▶ **Problem statement**: Set down word for word the lines that begin the entries and run through the line containing "let vb := (List.range". Give nothing further.

▶ **Stored data**:

/-- MMAB under either class. -/
def mmabOp (ordered : Bool) (d a b : Nat) (v : Env) (e : Entry) : BackOp :=
  let s := v.shape
  let block := decide (s.cls = some .block)
  let isBlock := match e.acc with | _ :: _ :: _ :: k :: _ => k == 0 | _ => block
  let c := keptC e (if block then cyclesOf s .block 0 else s.k)
  let m := keptM v e
  let n := keptN v e
  let t := e.t v
  let rows := if isBlock then 0 else m
  { unit := .mx, rows := rows, first := c + 2, busy := max c 1, cost := fun dl => if dl = 0 then c else 0
    uses := fun dl => slotReads c [(a, m), (b, n)] dl ++ (if c + 2 ≤ dl ∧ dl < c + 2 + rows then [.tile d (dl - c - 2)] else [])
    check := fun _ =>
      matrixCheck v (!(s.serves .block || s.serves .fp) || (block && d % 2 == 1)) (if block then [d] else []) [a, b]
    issue := fun _ =>
      let vb := (List.range s.n).map fun j => v.c.slotVec b j
      if block then
        ((List.range s.m).flatMap fun i =>
          let va := v.c.slotVec a i
          let row := vb.map fun y => blockPartial s va y
          landPairRow v e (t + c + 8 + i) d i s.n fun j => (row[j]?).getD 0, keepShape s c [0])
      else
        ([], keepShape s c (1 :: (List.range s.m).flatMap fun i =>
          let va := v.c.slotVec a i
          (List.range s.n).map fun j => fpDot s ordered e.mode.rm (tileDraw e i j) va ((vb[j]?).getD 0)))
    sample := fun i => .ok (landTileRow v e (t + c + 8 + i) d i n fun j =>
      let f := fmtOf .f32
      roundTo f e.mode.rm (tileDraw e i j)
        ((f.val (v.c.tile d i j)).add e.mode.rm (f.val (kept e (1 + n * i + j)))), []) }

/-- MMAB_O. -/
def backMmabO (d a b : Nat) : Back := { names := fun _ => { tiles := [d] }, op := mmabOp true d a b }
/-- MMAB_F. -/
def backMmabF (d a b : Nat) : Back := {
  names := fun _ => { tiles := [d], unordered := true }, op := mmabOp false d a b }

/-- MMAB_O. -/
def execMmabO (d a b : Nat) : State → Result := back (backMmabO d a b) (.mmabO d a b)
/-- MMAB_F. -/
def execMmabF (d a b : Nat) : State → Result := back (backMmabF d a b) (.mmabF d a b)

/-! ## Scales (R264) -/

/-- XSCACC. -/
def backXscacc (d a b x : Nat) : Back := {
  names := fun _ => { tiles := [d, x], overlap := d == x }
  op := fun v e =>
    let s := v.shape
    let m := keptM v e
    let n := keptN v e
    let t := e.t v
    { unit := .mx, rows := m, busy := max m 1, cost := fun dl => if dl = 0 then m else 0
      uses := fun dl => slotReads m [(a, 1), (b, 1)] dl ++
        (if dl < m then [.tile d dl, .tile x dl, .tile (x + 1) dl] else [])
      check := fun _ => matrixCheck v (!s.serves .block || x % 2 == 1 || d == x + 1) [x] [a, b]
      issue := fun _ => ([], keepShape s s.m (s.frac ::
        ((List.range s.m).map fun i => v.c.slotNat a (2 * i) 2) ++
        (List.range s.n).map fun j => v.c.slotNat b (2 * j) 2))
      sample := fun i => .ok (landTileRow v e (t + 8 + i) d i n fun j =>
        let f := fmtOf .f32
        let dr := tileDraw e i j
        let p := v.c.pairElem x i j
        let sa := Fmt.sc12.val (kept e (1 + i) % 4096)
        let sb := Fmt.sc12.val (kept e (1 + m + j) % 4096)
        let q := if p = 2 ^ 63 then f.nan
          else roundTo f e.mode.rm dr
            (((Num.fin (decide (sx 64 p < 0)) (sx 64 p).natAbs (-(kept e 0 : Int)) false).mul sa).mul sb)
        roundTo f e.mode.rm dr ((f.val (v.c.tile d i j)).add e.mode.rm (f.val q)), []) } }

/-- XSCACC. -/
def execXscacc (d a b x : Nat) : State → Result := back (backXscacc d a b x) (.xscacc d a b x)

/-! ## Split-precision FP64 (R265) -/

/-- e of a row or column: 1 + the largest exponent of its finite nonzero values; 0 if there is none. -/
def sliceExp (xs : List Num) : Int :=
  let es := xs.filterMap fun x => match x with
    | .fin _ m e _ => if m = 0 then none else some (topExp m e + 1)
    | _ => none
  match es with
  | [] => 0
  | x :: l => l.foldl max x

▶ **Task output**:
/-- MMAB under either class. -/
def mmabOp (ordered : Bool) (d a b : Nat) (v : Env) (e : Entry) : BackOp :=
  let s := v.shape
  let block := decide (s.cls = some .block)
  let isBlock := match e.acc with | _ :: _ :: _ :: k :: _ => k == 0 | _ => block
  let c := keptC e (if block then cyclesOf s .block 0 else s.k)
  let m := keptM v e
  let n := keptN v e
  let t := e.t v
  let rows := if isBlock then 0 else m
  { unit := .mx, rows := rows, first := c + 2, busy := max c 1, cost := fun dl => if dl = 0 then c else 0
    uses := fun dl => slotReads c [(a, m), (b, n)] dl ++ (if c + 2 ≤ dl ∧ dl < c + 2 + rows then [.tile d (dl - c - 2)] else [])
    check := fun _ =>
      matrixCheck v (!(s.serves .block || s.serves .fp) || (block && d % 2 == 1)) (if block then [d] else []) [a, b]
    issue := fun _ =>
      let vb := (List.range s.n).map fun j => v.c.slotVec b j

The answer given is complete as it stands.